→ WHAT YOU SHOULD DO
Print all the entries exactly.

→ TASK INPUT
-- ==== Sys2Proof/Machine/Core.lean ====
section
/-! DEFINITION. The machine as the host takes it. -/

def Sys2Proof.core : Host.Core :=
  { State := Sys2Proof.Machine.State, Fault := Sys2Proof.Machine.Fault, Refusal := Sys2Proof.Machine.Refusal,
    step := Sys2Proof.Machine.step, reset := Sys2Proof.Machine.State.reset }
end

→ SOLVED EXERCISE
-- ==== Sys2Proof/Machine/Core.lean ====
section
/-! DEFINITION. The machine as the host takes it. -/

def Sys2Proof.core : Host.Core :=
  { State := Sys2Proof.Machine.State, Fault := Sys2Proof.Machine.Fault, Refusal := Sys2Proof.Machine.Refusal,
    step := Sys2Proof.Machine.step, reset := Sys2Proof.Machine.State.reset }
end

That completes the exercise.